Work to be completed:
Among the lines below, take the one holding "fault's effects. -/", the one holding "def Mod.loadData (m", and all lines between them. Set them down exactly.
++++
/-! R325 -/
abbrev UPL_CFG_EN (i : Nat) : Fld := ⟨R.UPL_CFG i, 0, 1⟩
abbrev UPL_CFG_MIN_SPEED (i : Nat) : Fld := ⟨R.UPL_CFG i, 1, 3⟩
abbrev UPL_CFG_MAX_SPEED (i : Nat) : Fld := ⟨R.UPL_CFG i, 4, 3⟩
abbrev UPL_CFG_SHIFT_EN (i : Nat) : Fld := ⟨R.UPL_CFG i, 7, 1⟩
abbrev UPL_CFG_SHIFT_GUARD (i : Nat) : Fld := ⟨R.UPL_CFG i, 8, 1⟩
abbrev UPL_CFG_IGNORE_PAUSE (i : Nat) : Fld := ⟨R.UPL_CFG i, 9, 1⟩
abbrev UPL_CFG_PREEMPT_EN (i : Nat) : Fld := ⟨R.UPL_CFG i, 10, 1⟩
abbrev UPL_CFG_IP6_EN (i : Nat) : Fld := ⟨R.UPL_CFG i, 11, 1⟩
abbrev UPL_STATUS_LINK (i : Nat) : Fld := ⟨R.UPL_STATUS i, 0, 1⟩
abbrev UPL_STATUS_SPEED (i : Nat) : Fld := ⟨R.UPL_STATUS i, 1, 3⟩
abbrev UPL_STATUS_SHIFTING (i : Nat) : Fld := ⟨R.UPL_STATUS i, 4, 1⟩
abbrev UPL_STATUS_PREEMPT_ACTIVE (i : Nat) : Fld := ⟨R.UPL_STATUS i, 5, 1⟩
abbrev UPL_STATUS_SFP_PRESENT (i : Nat) : Fld := ⟨R.UPL_STATUS i, 6, 1⟩
abbrev UPL_STATUS_LOS (i : Nat) : Fld := ⟨R.UPL_STATUS i, 7, 1⟩
abbrev UPL_STATUS_PENDING (i : Nat) : Fld := ⟨R.UPL_STATUS i, 8, 1⟩
abbrev UPL_STATUS_UP_S (i : Nat) : Fld := ⟨R.UPL_STATUS i, 16, 16⟩
abbrev UPL_SHIFT_DOWN_THR (i : Nat) : Fld := ⟨R.UPL_SHIFT i, 0, 8⟩
abbrev UPL_SHIFT_UP_THR (i : Nat) : Fld := ⟨R.UPL_SHIFT i, 8, 8⟩
abbrev UPL_SHIFT_UP_RX (i : Nat) : Fld := ⟨R.UPL_SHIFT i, 16, 8⟩
abbrev UPL_SHIFT_TIME_DOWN_DWELL (i : Nat) : Fld := ⟨R.UPL_SHIFT_TIME i, 0, 16⟩
abbrev UPL_SHIFT_TIME_HOLDOFF (i : Nat) : Fld := ⟨R.UPL_SHIFT_TIME i, 16, 16⟩
abbrev UPL_VLAN_VID (i : Nat) : Fld := ⟨R.UPL_VLAN i, 0, 12⟩
abbrev UPL_VLAN_PCP_EXP (i : Nat) : Fld := ⟨R.UPL_VLAN i, 12, 3⟩
abbrev UPL_VLAN_PCP_PRE (i : Nat) : Fld := ⟨R.UPL_VLAN i, 16, 3⟩
abbrev UPL_IP4_ADDR_ADDR (i : Nat) : Fld := ⟨R.UPL_IP4_ADDR i, 0, 32⟩
abbrev UPL_IP4_GW_ADDR (i : Nat) : Fld := ⟨R.UPL_IP4_GW i, 0, 32⟩
abbrev UPL_IP4_MASK_PREFIX (i : Nat) : Fld := ⟨R.UPL_IP4_MASK i, 0, 6⟩
abbrev UPL_IP6_ADDR (i j : Nat) : Fld := ⟨R.UPL_IP6 i j, 0, 32⟩
abbrev UPL_IP6_CFG_PREFIX (i : Nat) : Fld := ⟨R.UPL_IP6_CFG i, 0, 8⟩
abbrev UPL_MAC_LO_MAC (i : Nat) : Fld := ⟨R.UPL_MAC_LO i, 0, 32⟩
abbrev UPL_MAC_HI_MAC (i : Nat) : Fld := ⟨R.UPL_MAC_HI i, 0, 16⟩
abbrev UPL_CTRL_APPLY (i : Nat) : Fld := ⟨R.UPL_CTRL i, 0, 1⟩
abbrev UPL_CTRL_CONFIRM (i : Nat) : Fld := ⟨R.UPL_CTRL i, 1, 1⟩
abbrev UPL_CTRL_REVERT (i : Nat) : Fld := ⟨R.UPL_CTRL i, 2, 1⟩
abbrev UPL_RX_FRAMES_COUNT (i : Nat) : Fld := ⟨R.UPL_RX_FRAMES i, 0, 32⟩
abbrev UPL_TX_FRAMES_COUNT (i : Nat) : Fld := ⟨R.UPL_TX_FRAMES i, 0, 32⟩
abbrev UPL_RX_DROP_COUNT (i : Nat) : Fld := ⟨R.UPL_RX_DROP i, 0, 32⟩
abbrev UPL_PAUSE_RX_COUNT (i : Nat) : Fld := ⟨R.UPL_PAUSE_RX i, 0, 32⟩
abbrev UPL_FRAG_ERR_COUNT (i : Nat) : Fld := ⟨R.UPL_FRAG_ERR i, 0, 32⟩
abbrev UPL_SHIFTS_COUNT (i : Nat) : Fld := ⟨R.UPL_SHIFTS i, 0, 32⟩
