/-- The placeholder tile of R37: each used slot holds TILEFAULT only, AGE 0xFFFF and its TYPE. -/
def Mod.placeholder (m : Mod) (t : Nat) : List Byte :=
  (List.range 16).flatMap (fun s =>
    match m.slotType t s with
    | some ty => (PRec.mk 0 0x0100#16 0xFFFF ty 0).bytes
    | none => List.replicate 16 0)

/-- A bank's fault counted (R41): the last three fault times; the third within 3,600 s of the first marks the bank
SUSPECT (stored under R42), logs EV_BANK_SUSPECT and asks for a replan. DESIGN CHOICE (log entry 108): a bank that is SUSPECT already
neither logs nor asks again. -/
def Mod.bankFault (m : Mod) (b : Fin 8) : Mod :=
  let ts := (m.mem.bankTimes[b] ++ [m.optime])
  let ts := ts.drop (ts.length - 3)
  let suspect := ts.length == 3 && decide (m.optime < ts.headD 0 + 3600000)
  let m := { m with mem := { m.mem with bankTimes := m.mem.bankTimes.set b ts } }
  let m := (m.addSat (F.TILE_BANK_TOTAL b.val) 1).set (F.TILE_BANK_RECENT b.val)
    (min 3 (ts.filter (fun t => decide (m.optime < t + 3600000))).length)
  m.when (suspect && !m.flag (F.TILE_BANK_SUSPECT b.val)) (fun m =>
    let m := (m.set (F.TILE_BANK_SUSPECT b.val) 1).set F.TILE_STATUS_SUSPECT (m.get F.TILE_STATUS_SUSPECT ||| 2 ^ b.val)
    let m := { m with plan := { m.plan with replan := true } }
    let m := m.paramPut (keySuspect b.val) [1]
    m.log .bankSuspect b.val [BitVec.ofNat 8 b.val])

/-- Safe-state requests on a list of outputs. -/
def Mod.reqSafeList (m : Mod) (os : List Nat) (bit : Nat) : Mod :=
  os.foldl (fun m o => if h : o < 48 then m.reqSafe ⟨o, h⟩ bit else m) m

/-- The outputs that take their value from a point: its own, and the actuators of the loops whose OUT point it is. -/
def Mod.pointOuts (m : Mod) (p : PointDef) : List Nat :=
  (match p.bind with | .out o => [o] | _ => [])
    ++ (m.loopNums.filter (fun n => m.get (F.LOOP_OUTPT_OUT n) == p.idx)).filterMap (fun n =>
      (actOutput (m.get (F.LOOP_CFG_ACT n))).map (·.val))

/-- The channel SOkB that takes its value from the private record of a point (R265, R40). -/
def Mod.privOuts (m : Mod) (p : Nat) : List Nat :=
  match (m.pointDef p).map PointDef.bind with
  | some (.out o) => if 32 ≤ o ∧ o < 40 then [o + 1] else []
  | _ => []

/-- The outputs that take their value from a record in a tile (R36, step 5; R40). -/
def Mod.tileOuts (m : Mod) (t : Nat) : List Nat :=
  (m.points.filter (fun p => p.tile == t)).flatMap m.pointOuts
    ++ (((m.plan.active.map (·.priv)).getD []).filter (fun x => x.2.1 == t)).flatMap (fun x => m.privOuts x.1)

/-- The standby starts its rejoin again at step 1 (R379). -/
def Mod.rejoin (m : Mod) : Mod :=
  if m.st == xStandby then
    let m := ((m.set F.TWIN_STATUS_IN_STEP 0).set F.TWIN_STATUS_SELFTEST 0).set F.TWIN_STATUS_JOIN 1
    { m with twin := { m.twin with joinSince := none, holdFrom := none, copied := [] } }
  else m

/-- A tile fault (R36, steps 2, 3, 5 and 6) of tile `t` for a master with a cause (1 CRC, 2 DIR_ECC, 3 FREE). -/
def Mod.tileFault (m : Mod) (t cause master : Nat) : Mod :=
  let k := tileKindCode (m.planKind t)
  let e := m.dirEnt t
  let m := m.setDir t { e with faulted := true, dbl := false }
  let m := m.set F.TILE_STATUS_FAULTED (faultedCount m.mem.dir)
  let m := m.addSat F.TILE_FAULTS_COUNT 1
  let m := m.set F.TILE_LAST_FAULT_TILE t
  let m := m.set F.TILE_LAST_FAULT_CAUSE cause
  let m := m.set F.TILE_LAST_FAULT_MASTER master
  let m := m.set F.TILE_LAST_FAULT_KIND k
  let m := m.set F.TILE_LAST_FAULT_REBUILT 0
  let m := m.set F.TILE_LAST_TIME_OPTIME m.optime
  let m := m.log .tileFault master (leBytes 2 t ++ leBytes 1 k ++ leBytes 1 cause ++ leBytes 1 master)
  let m := m.reqSafeList (m.tileOuts t) 1
  let j := m.get F.TWIN_STATUS_JOIN
  let m := m.when (decide (1 ≤ j) && decide (j ≤ 3)) Mod.rejoin
  m.bankFault (Fin.ofNat 8 (t / 1024))

/-- What a checked load gives its master: the tile, the placeholder of R37, or nothing (R36, step 4). -/
inductive Load | data (bs : List Byte) | placeholder (bs : List Byte) | none
deriving DecidableEq, Repr

/-- What a load of a tile that is FAULTED gives (R37). -/
def Mod.faultedLoad (m : Mod) (t : Nat) : Load :=
  match m.planKind t with
  | .point => .placeholder (m.placeholder t)
  | .mirror => .placeholder (m.placeholder t)
  | _ => .none

/-- A checked load (R31, R34 to R37): the fault's cause where there is one. -/
def Mod.loadCause (m : Mod) (t : Nat) : Option Nat :=
  let e := m.dirEnt t
  if e.faulted then none
  else if e.dbl then some 2
  else if e.kind = .free then some 3
  else if tileCrc t (m.tileBytes t) ≠ e.crc then some 1
  else none

/-- A single-bit error of a directory entry is corrected and counted (R35). -/
def Mod.dirFix (m : Mod) (t : Nat) : Mod :=
  m.when ((m.dirEnt t).single) (fun m =>
    (m.addSat F.TILE_DIR_ECC_COUNT 1).setDir t { m.dirEnt t with single := false })

/-- A directory entry used without a load (R35): a single-bit error is corrected, a double-bit error is a tile fault of cause DIR_ECC. -/
def Mod.dirUse (m : Mod) (t master : Nat) : Mod :=
  let m := m.dirFix t
  m.when ((m.dirEnt t).dbl && !(m.dirEnt t).faulted) (fun m => m.tileFault t 2 master)

/-- The state after a checked load: a corrected directory error, and a fault's effects. -/
def Mod.loadEffect (m : Mod) (t master : Nat) : Mod :=
  let m := m.dirFix t
  match m.loadCause t with
  | some c => m.tileFault t c master
  | none => m

/-- What the load gives, read on the state before it. -/
def Mod.loadData (m : Mod) (t : Nat) : Load :=
  if (m.dirEnt t).faulted || (m.loadCause t).isSome then m.faultedLoad t else .data (m.tileBytes t)

/-- A write-back of a whole tile by a master: to a FAULTED tile it is discarded and counted (R38). -/
def Mod.writeBack (m : Mod) (t master : Nat) (bs : List Byte) : Mod :=
  let m := m.dirUse t master
  if (m.dirEnt t).faulted then m.addSat F.TILE_DISCARDS_COUNT 1 else m.putTile t bs

/-- A region violation recorded (R44): master, access (1 read, 2 write, 3 fetch), bus address. -/
def Mod.regionViolation (m : Mod) (master access addr : Nat) : Mod :=
  let m := m.set F.TILE_RV_STATUS_MASTER master
  let m := m.set F.TILE_RV_STATUS_ACCESS access
  let m := m.addSat F.TILE_RV_STATUS_COUNT 1
  let m := m.set F.TILE_RV_ADDR_ADDR addr
  m.log .regionViolation master (leBytes 1 master ++ leBytes 1 access ++ leBytes 4 addr)

/-- An access is inside an enabled region of its master that permits it (R43): bus address, 1 read, 2 write,
3 fetch. -/
def Mod.regionOk (m : Mod) (master access addr : Nat) : Bool :=
  (List.range 16).any (fun k =>
    m.flag (F.REGION_ATTR_EN master k)
    && (match access with
        | 1 => m.flag (F.REGION_ATTR_R master k)
        | 2 => m.flag (F.REGION_ATTR_W master k)
        | _ => m.flag (F.REGION_ATTR_X master k))
    && decide (m.get (F.REGION_BASE_BASE master k) ≤ addr / 256)
    && decide (addr / 256 ≤ m.get (F.REGION_LIMIT_LIMIT master k)))

/-- A checked load of a tile inside a master's regions (R34, R43): the state after it, and what the load gives; none where no region permits
it (R44). -/
def Mod.masterLoad (m : Mod) (master t : Nat) : Mod × Option Load :=
  if m.regionOk master 1 (t * 256) then (m.loadEffect t master, some (m.loadData t))
  else (m.regionViolation master 1 (t * 256), none)

/-- A write-back inside a master's regions (R38, R43): the state after it, and whether a region permitted it (R44). -/
def Mod.masterStore (m : Mod) (master t : Nat) (bs : List Byte) : Mod × Bool :=
  if m.regionOk master 2 (t * 256) then (m.writeBack t master bs, true)
  else (m.regionViolation master 2 (t * 256), false)

/-- The checked loads of several tiles in order, each once; it stops at the first that no region permits. -/
def Mod.masterLoads (m : Mod) (master : Nat) : List Nat → Mod × Option (List (Nat × Load))
  | [] => (m, some [])
  | t :: ts =>
    match m.masterLoad master t with
    | (m, some d) => let r := m.masterLoads master ts; (r.1, r.2.map ((t, d) :: ·))
    | (m, none) => (m, none)

/-- The bytes a load gives: the tile's, or its placeholder's. -/
def Load.bytes? : Load → Option (List Byte)
  | .data bs => some bs
  | .placeholder bs => some bs
  | .none => Option.none

/-- The record of a slot among loaded tiles. -/
def recIn (ls : List (Nat × Load)) (e : PMapEnt) : Option PRec :=
  (mapGet e.tile ls).bind (fun d => d.bytes?.map (fun bs => decodeRec ((bs.drop (e.slot * 16)).take 16)))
++++
Your solution:
/-- The state after a checked load: a corrected directory error, and a fault's effects. -/
def Mod.loadEffect (m : Mod) (t master : Nat) : Mod :=
  let m := m.dirFix t
  match m.loadCause t with
  | some c => m.tileFault t c master
  | none => m

/-- What the load gives, read on the state before it. -/
def Mod.loadData (m : Mod) (t : Nat) : Load :=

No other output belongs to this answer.